I hope this helps with your ID. I'm guessing you have some type of caroliniana since it is a more variable species.


----------



## bereninga (Mar 18, 2006)

Thanks so much for the info, spdskr. Yeah, I tried to look for physical differences between the two species, but haven't found any other than the color of the flowers. But that info about the leaves is pretty interesting.

I can't really measure 0.4mm w/ a ruler or anything because that is really thin! It sounds like cabomba aquatica has finer and bushier leaves than caroliniana. I believe that the cabomba I have sound like the last description, with the 20-60, 1mm-1.8mm leaflets.

Just by observation though, compared to caroliniana, the kind in my tank are definitely lighter in color and have thicker leaflets.

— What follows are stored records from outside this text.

-- ==== Sys2Proof/Laws/State.lean ====
section
/-! SUPPORT. What each update of a unit leaves as it was, and what it sets; one theorem an update, a conjunct a field,
all of them rewriting rules. -/

namespace Sys2Proof.Machine

@[simp] theorem Dev.setSyn_syn (d : Dev) (i j : Nat) (v : Syn) :
    (d.setSyn i v).syn j = if j = i then v else d.syn j := Tbl.get_set _ _ _ _ _
@[simp] theorem Dev.setSyn_frame (d : Dev) (i : Nat) (v : Syn) :
    (d.setSyn i v).now = d.now ∧ (d.setSyn i v).fresh = d.fresh ∧ (d.setSyn i v).boot = d.boot ∧
    (d.setSyn i v).regs = d.regs ∧ (d.setSyn i v).past = d.past ∧ (d.setSyn i v).mem = d.mem ∧
    (d.setSyn i v).bad = d.bad ∧ (d.setSyn i v).cmd = d.cmd ∧ (d.setSyn i v).tb = d.tb ∧ (d.setSyn i v).blk = d.blk ∧
    (d.setSyn i v).carr = d.carr ∧ (d.setSyn i v).beam = d.beam ∧ (d.setSyn i v).pp = d.pp ∧
    (d.setSyn i v).cal = d.cal ∧ (d.setSyn i v).link = d.link ∧ (d.setSyn i v).ve = d.ve ∧
    (d.setSyn i v).fills = d.fills ∧ (d.setSyn i v).dma = d.dma ∧ (d.setSyn i v).hub = d.hub ∧
    (d.setSyn i v).pwr = d.pwr ∧ (d.setSyn i v).jtag = d.jtag ∧ (d.setSyn i v).lat = d.lat ∧
    (∀ r, (d.setSyn i v).reg r = d.reg r) ∧ (∀ r a b, (d.setSyn i v).f r a b = d.f r a b) ∧
    (∀ r a, (d.setSyn i v).fb r a = d.fb r a) ∧ (d.setSyn i v).powered = d.powered :=
  ⟨rfl, rfl, rfl, rfl, rfl, rfl, rfl, rfl, rfl, rfl, rfl, rfl, rfl, rfl, rfl, rfl, rfl, rfl, rfl, rfl, rfl, rfl,
   fun _ => rfl, fun _ _ _ => rfl, fun _ _ => rfl, rfl⟩
@[simp] theorem Dev.setSyn_units (d : Dev) (i : Nat) (v : Syn) :
    (∀ j, (d.setSyn i v).res j = d.res j) ∧ (∀ j, (d.setSyn i v).tx j = d.tx j) ∧
    (∀ j, (d.setSyn i v).rx j = d.rx j) ∧ (∀ j, (d.setSyn i v).bursts j = d.bursts j) ∧
    (∀ j, (d.setSyn i v).paPin j = d.paPin j) ∧ (∀ j, (d.setSyn i v).divp j = d.divp j) ∧
    (∀ j, (d.setSyn i v).block j = d.block j) ∧ (∀ j, (d.setSyn i v).carrier j = d.carrier j) ∧
    (∀ j, (d.setSyn i v).ctx j = d.ctx j) ∧ (∀ j, (d.setSyn i v).path j = d.path j) ∧
    (∀ j, (d.setSyn i v).calq j = d.calq j) ∧ (∀ j, (d.setSyn i v).grp j = d.grp j) ∧
    (∀ j, (d.setSyn i v).latch j = d.latch j) ∧ (∀ j, (d.setSyn i v).slack j = d.slack j) ∧
    (∀ j, (d.setSyn i v).slackLow j = d.slackLow j) ∧ (∀ j, (d.setSyn i v).fabV j = d.fabV j) ∧
    (∀ j, (d.setSyn i v).lg j = d.lg j) ∧ (∀ j, (d.setSyn i v).lane j = d.lane j) ∧
    (∀ j, (d.setSyn i v).egress j = d.egress j) ∧ (∀ j, (d.setSyn i v).wire j = d.wire j) ∧
    (∀ j, (d.setSyn i v).hiCount j = d.hiCount j) ∧ (∀ j, (d.setSyn i v).framed j = d.framed j) ∧
    (∀ j, (d.setSyn i v).inPoly j = d.inPoly j) ∧ (∀ j, (d.setSyn i v).egPoly j = d.egPoly j) ∧
    (∀ j, (d.setSyn i v).eng j = d.eng j) ∧ (∀ j, (d.setSyn i v).chan j = d.chan j) ∧
    (∀ j, (d.setSyn i v).src j = d.src j) ∧ (∀ j, (d.setSyn i v).tgt j = d.tgt j) ∧
    (∀ j, (d.setSyn i v).dom j = d.dom j) ∧ (∀ j, (d.setSyn i v).sensor j = d.sensor j) ∧
    (∀ j, (d.setSyn i v).supply j = d.supply j) ∧ (∀ j, (d.setSyn i v).auxMon j = d.auxMon j) ∧
    (∀ j, (d.setSyn i v).member j = d.member j) ∧ (∀ j, (d.setSyn i v).bcell j = d.bcell j) :=
  ⟨fun _ => rfl, fun _ => rfl, fun _ => rfl, fun _ => rfl, fun _ => rfl, fun _ => rfl, fun _ => rfl, fun _ => rfl,
   fun _ => rfl, fun _ => rfl, fun _ => rfl, fun _ => rfl, fun _ => rfl, fun _ => rfl, fun _ => rfl, fun _ => rfl,
   fun _ => rfl, fun _ => rfl, fun _ => rfl, fun _ => rfl, fun _ => rfl, fun _ => rfl, fun _ => rfl, fun _ => rfl,
   fun _ => rfl, fun _ => rfl, fun _ => rfl, fun _ => rfl, fun _ => rfl, fun _ => rfl, fun _ => rfl, fun _ => rfl,
   fun _ => rfl, fun _ => rfl⟩

@[simp] theorem Dev.setRes_res (d : Dev) (i j : Nat) (v : SynRes) :
    (d.setRes i v).res j = if j = i then v else d.res j := Tbl.get_set _ _ _ _ _
@[simp] theorem Dev.setRes_frame (d : Dev) (i : Nat) (v : SynRes) :
    (d.setRes i v).now = d.now ∧ (d.setRes i v).fresh = d.fresh ∧ (d.setRes i v).boot = d.boot ∧
    (d.setRes i v).regs = d.regs ∧ (d.setRes i v).past = d.past ∧ (d.setRes i v).mem = d.mem ∧
    (d.setRes i v).bad = d.bad ∧ (d.setRes i v).cmd = d.cmd ∧ (d.setRes i v).tb = d.tb ∧ (d.setRes i v).blk = d.blk ∧
    (d.setRes i v).carr = d.carr ∧ (d.setRes i v).beam = d.beam ∧ (d.setRes i v).pp = d.pp ∧
    (d.setRes i v).cal = d.cal ∧ (d.setRes i v).link = d.link ∧ (d.setRes i v).ve = d.ve ∧
    (d.setRes i v).fills = d.fills ∧ (d.setRes i v).dma = d.dma ∧ (d.setRes i v).hub = d.hub ∧
    (d.setRes i v).pwr = d.pwr ∧ (d.setRes i v).jtag = d.jtag ∧ (d.setRes i v).lat = d.lat ∧
    (∀ r, (d.setRes i v).reg r = d.reg r) ∧ (∀ r a b, (d.setRes i v).f r a b = d.f r a b) ∧
    (∀ r a, (d.setRes i v).fb r a = d.fb r a) ∧ (d.setRes i v).powered = d.powered :=
  ⟨rfl, rfl, rfl, rfl, rfl, rfl, rfl, rfl, rfl, rfl, rfl, rfl, rfl, rfl, rfl, rfl, rfl, rfl, rfl, rfl, rfl, rfl,
   fun _ => rfl, fun _ _ _ => rfl, fun _ _ => rfl, rfl⟩
@[simp] theorem Dev.setRes_units (d : Dev) (i : Nat) (v : SynRes) :
    (∀ j, (d.setRes i v).syn j = d.syn j) ∧ (∀ j, (d.setRes i v).tx j = d.tx j) ∧
    (∀ j, (d.setRes i v).rx j = d.rx j) ∧ (∀ j, (d.setRes i v).bursts j = d.bursts j) ∧
    (∀ j, (d.setRes i v).paPin j = d.paPin j) ∧ (∀ j, (d.setRes i v).divp j = d.divp j) ∧
    (∀ j, (d.setRes i v).block j = d.block j) ∧ (∀ j, (d.setRes i v).carrier j = d.carrier j) ∧
    (∀ j, (d.setRes i v).ctx j = d.ctx j) ∧ (∀ j, (d.setRes i v).path j = d.path j) ∧
    (∀ j, (d.setRes i v).calq j = d.calq j) ∧ (∀ j, (d.setRes i v).grp j = d.grp j) ∧
    (∀ j, (d.setRes i v).latch j = d.latch j) ∧ (∀ j, (d.setRes i v).slack j = d.slack j) ∧
    (∀ j, (d.setRes i v).slackLow j = d.slackLow j) ∧ (∀ j, (d.setRes i v).fabV j = d.fabV j) ∧
    (∀ j, (d.setRes i v).lg j = d.lg j) ∧ (∀ j, (d.setRes i v).lane j = d.lane j) ∧
    (∀ j, (d.setRes i v).egress j = d.egress j) ∧ (∀ j, (d.setRes i v).wire j = d.wire j) ∧
    (∀ j, (d.setRes i v).hiCount j = d.hiCount j) ∧ (∀ j, (d.setRes i v).framed j = d.framed j) ∧
    (∀ j, (d.setRes i v).inPoly j = d.inPoly j) ∧ (∀ j, (d.setRes i v).egPoly j = d.egPoly j) ∧
    (∀ j, (d.setRes i v).eng j = d.eng j) ∧ (∀ j, (d.setRes i v).chan j = d.chan j) ∧
    (∀ j, (d.setRes i v).src j = d.src j) ∧ (∀ j, (d.setRes i v).tgt j = d.tgt j) ∧
    (∀ j, (d.setRes i v).dom j = d.dom j) ∧ (∀ j, (d.setRes i v).sensor j = d.sensor j) ∧
    (∀ j, (d.setRes i v).supply j = d.supply j) ∧ (∀ j, (d.setRes i v).auxMon j = d.auxMon j) ∧
    (∀ j, (d.setRes i v).member j = d.member j) ∧ (∀ j, (d.setRes i v).bcell j = d.bcell j) :=
  ⟨fun _ => rfl, fun _ => rfl, fun _ => rfl, fun _ => rfl, fun _ => rfl, fun _ => rfl, fun _ => rfl, fun _ => rfl,
   fun _ => rfl, fun _ => rfl, fun _ => rfl, fun _ => rfl, fun _ => rfl, fun _ => rfl, fun _ => rfl, fun _ => rfl,
   fun _ => rfl, fun _ => rfl, fun _ => rfl, fun _ => rfl, fun _ => rfl, fun _ => rfl, fun _ => rfl, fun _ => rfl,
   fun _ => rfl, fun _ => rfl, fun _ => rfl, fun _ => rfl, fun _ => rfl, fun _ => rfl, fun _ => rfl, fun _ => rfl,
   fun _ => rfl, fun _ => rfl⟩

The most definite answer would be if I can get them to flower and then see the color of the flowers. But it seems like it is difficult to get them to flower at all. How can I do this?


----------



## turbosaurus (Nov 19, 2005)

I think that picture is Carolina. I have had both and in my tank, but currenly only kept the aquatica. My visual experience matches what spdskr's research found. To me the aquatica looks MUCH lighter in color- its actually yellow in my tank- or at least a pale tan color, much finer leaf segments than carolina and a lot more of them. It looks like cotton candy or smoke from a short distance away- nothing like the clear definition to the carolina, Finally the aquatica didn't get leggy with large internodal spaces. YMMV


----------